Residential real estate has historically produced strong returns. But the traditional investment methods have drawbacks in this rising-rate environment. The prospect of locking into a 30-year mortgage at decades-high rates is losing its allure. Owning a single property exposes the investor to burdens like operating as a landlord, property upkeep, taxes, lack of market & tenant diversification, etc.
We think blockchain tech can potentially change the face of real estate investment — for good. Attention to this space is increasing as the benefits of blockchain tokenization grow and more people become comfortable with security token ownership. RealT were one of the first to recognize this.
RealT is a great way to get exposure to rising rental yields with low minimum investment. Their tokenized offerings have the benefit of increased liquidity and native web3 functionality.
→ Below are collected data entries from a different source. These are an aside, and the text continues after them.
/-- SCRUB_UNIT_CHECK (R219, R238 to R240): one 64-byte unit of the running pass; a pass that meets a frame start pauses after
the unit, a pass that ends reports its summary. DEDUCED (log 48): a check request that times out returns no outcome to
count. -/
def execScrubUnitCheck (ecc : List Ecc) (s : State) : Out :=
  .next (match s.ms.scrubs with
    | [] => s
    | x :: _ =>
      if !x.running || halted s then s else
      let a := x.addr + 64 * x.done
      let s0 := passReq s srcScrub a
      let r := if ecc.contains .timedOut then (passTimeout s0 srcScrub false a 64, x) else checkUnits (protUnits a) ecc s0 x
      let y : Scrub := { r.2 with done := x.done + 1 }
      let s1 := r.1
      settle s (if y.units ≤ y.done then
          finishTok { s1 with ms := { s1.ms with scrubs := s1.ms.scrubs.drop 1 } } y.token .ok (scrubWords y)
        else setHeadScrub s1 { y with running := scrubMay s1 y }))

-- The drift ring (R250 to R255)

/-- Physical base of the resident region of engine `n`'s Ledge. -/
def resBase (rb n : Nat) : Nat := 0x400_0000 + n * 0x20_0000 + 0x20_0000 - rb

/-- Engine whose resident region holds an address. -/
def resEng (rb a : Nat) : Option Nat :=
  if isLedge a && decide (0x20_0000 - rb ≤ (a - 0x400_0000) % 0x20_0000) then some (ledgeOf a) else none

/-- An address of a resident region moves `k` links on. -/
def shiftAddr (rb k a : Nat) : Nat :=
  match resEng rb a with
  | some n => a - n * 0x20_0000 + (n + k) % 16 * 0x20_0000
  | none => a

/-- Every slice moves `k` links at once, poison with it (R231, R253). -/
def rotateRing (s : State) (k : Nat) : State :=
  let rb := (activeSet s).plan.resBytes
  let inRes (a : Nat) : Bool := (resEng rb a).isSome
  { s with
    mem := (s.mem.filter (fun c => inRes c.1)).foldl (fun m c => m.set (shiftAddr rb k c.1) c.2)
      (s.mem.filter (fun c => !inRes c.1))
    poison := s.poison.map (shiftAddr rb k) }

/-- RING_SHIFT_START (R253): once no ring read is outstanding. -/
def execRingShiftStart (s : State) : Out :=
  .next (if s.ms.shiftQ.isEmpty || s.ms.shiftOn || s.ms.reqs.any (fun r => r.kind == .ledge && !r.write) then s
    else { s with ms := { s.ms with shiftOn := true } })

/-- RING_SHIFT_END (R229, R253, R264). `ecc` is what becomes of the shift's reads of some resident sectors. -/
def execRingShiftEnd (s : State) (ecc : List (Nat × Ecc) := []) : Out :=
  .next (match s.ms.shiftQ with
    | [] => s
    | k :: r =>
      if !s.ms.shiftOn then s else
      let rb := (activeSet s).plan.resBytes
      let s1 := rotateRing ((ecc.filter (fun x => (resEng rb x.1).isSome && unitBase x.1 == x.1)).foldl
        (fun s x => eccRead s x.1 x.2) s) k
      settleUnits s (afterStand { s1 with ms := { s1.ms with
        shiftQ := r, shiftOn := false, phase := (s1.ms.phase + k) % 16, shifts := satAdd 0xFFFF s1.ms.shifts 1 } }))

/-- The set whose image is to be loaded: the new one from SLACK_START before a swap's frame, or, in ARMED, before a
first frame that the swap names; else the ACTIVE one (R254). -/
def loadSet (s : State) : Option Slot :=
  let new := slotOf s (!s.sets.activeSlot)
  let due := s.sets.swapPending &&
    ((s.sch.run == .running && s.sch.phase == .slack && s.sets.swapSeq == s.sch.seq + 1)
      || (s.sch.run == .armed && s.sets.swapSeq == s.sch.firstSeq))
  if due then some (if hasActive s then new else if s.sets.slot0.st == .committed then s.sets.slot0 else s.sets.slot1)
  else if hasActive s then some (activeSet s) else none

/-- Stream unit `n` reads `m` bytes of the image in a transfer of at most 4 KiB, with a STREAM credit (R216, R220, R241). -/
def loadPiece (o : Nat → Ecc) (n : Nat) (s : State) (x : Nat × Nat) : State :=
  giveOne (portRead (takeCredit s n .stream n) n x.1 x.2 o) n .stream n s.ms.epoch

/-- One slice is copied from the image by its engine's stream unit, poison with it: a poisoned DRAM line fills two sectors
(R219, R225, R226, R231, R254). `ecc` gives what becomes of the reads of some lines. -/
def loadSlice (p : Plan) (ecc : List (Nat × Ecc)) (s : State) (n : Nat) : State :=
  let rb := p.resBytes
  let src := p.resAddr + n * rb
  let dst := resBase rb n
  let o := eccFor ecc
  let s2 := ((List.range ((rb + 4095) / 4096)).map (fun k => (src + 4096 * k, min 4096 (rb - 4096 * k)))).foldl (loadPiece o n) s
  let inSrc (u : Nat) : Bool := decide (src ≤ u) && decide (u < src + rb)
  let lost := if ecc.any (fun x => inSrc x.1) then lostUnits s2 src rb o else []
  let clean := s2.poison.filter (fun u => !(decide (dst ≤ u) && decide (u < dst + rb)))
  let bad := s2.poison.filter inSrc ++ lost.filter (fun u => !s2.poison.contains u)
  { s2 with mem := copyRegion s2.mem src dst rb
            poison := bad.flatMap (fun u => [u - src + dst, u - src + dst + 32]) ++ clean }

/-- RESIDENT_LOAD_DONE (R254): every slice is in its Ledge, the phase is 0. -/
def execResidentLoadDone (s : State) (ecc : List (Nat × Ecc) := []) : Out :=
  .next (if s.ms.resLoaded then s else
    match loadSet s with
    | none => s
    | some x =>
      let s1 := (List.range 16).foldl (loadSlice x.plan ecc) s
      settleUnits s (afterStand { s1 with ms := { s1.ms with resLoaded := true, phase := 0 } }))

/-- At SLACK_START every poisoned resident sector is written again from the image, by the scrubber's port; `o` is what
becomes of the reads of the image (R216, R225, R255). DESIGN CHOICE (log 44): the same port reads it. -/
def repairRing (s : State) (o : Nat → Ecc := asIs) : State :=
  let p := (activeSet s).plan
  if !s.ms.resLoaded then s else
  (s.poison.filter (fun u => (resEng p.resBytes u).isSome)).foldl (fun s u =>
    let n := ledgeOf u
    let sl := (n + 16 - s.ms.phase % 16) % 16
    let src := p.resAddr + sl * p.resBytes + (u - resBase p.resBytes n)
    moveBytes { s with ms := { s.ms with repairs := satAdd 0xFFFF s.ms.repairs 1 } } srcScrub src u 32 o) s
The company may also decide to expand into future verticals like commercial real estate, loans, mortgages, etc.
If you’re interested in property ownership (and have no interest in elevated mortgage payments and the headaches of being a landlord), RealT might be the perfect solution.
Check out their property marketplace.
- None of the authors of this issue currently own any tokenized shares of any RealT property.
- After researching this issue, I do plan on becoming a RealT customer and purchasing tokenized shares of the Marquette Road multi-family property.
- We have no RealT tokenized property shares in the ALTS 1 Fund, and have no immediate plans to add any.
This issue has been a sponsored deep-dive, meaning Alts has been paid to write an independent analysis of RealT. RealT has agreed to offer an unconstrained look at their business & operations. RealT is a sponsor of Alts, but our research is neutral and unbiased. This should not be considered investment advice, but rather an independent analysis to help readers make their own investment decisions. All opinions expressed here are ours, and ours alone. We hope you find it informative and fair.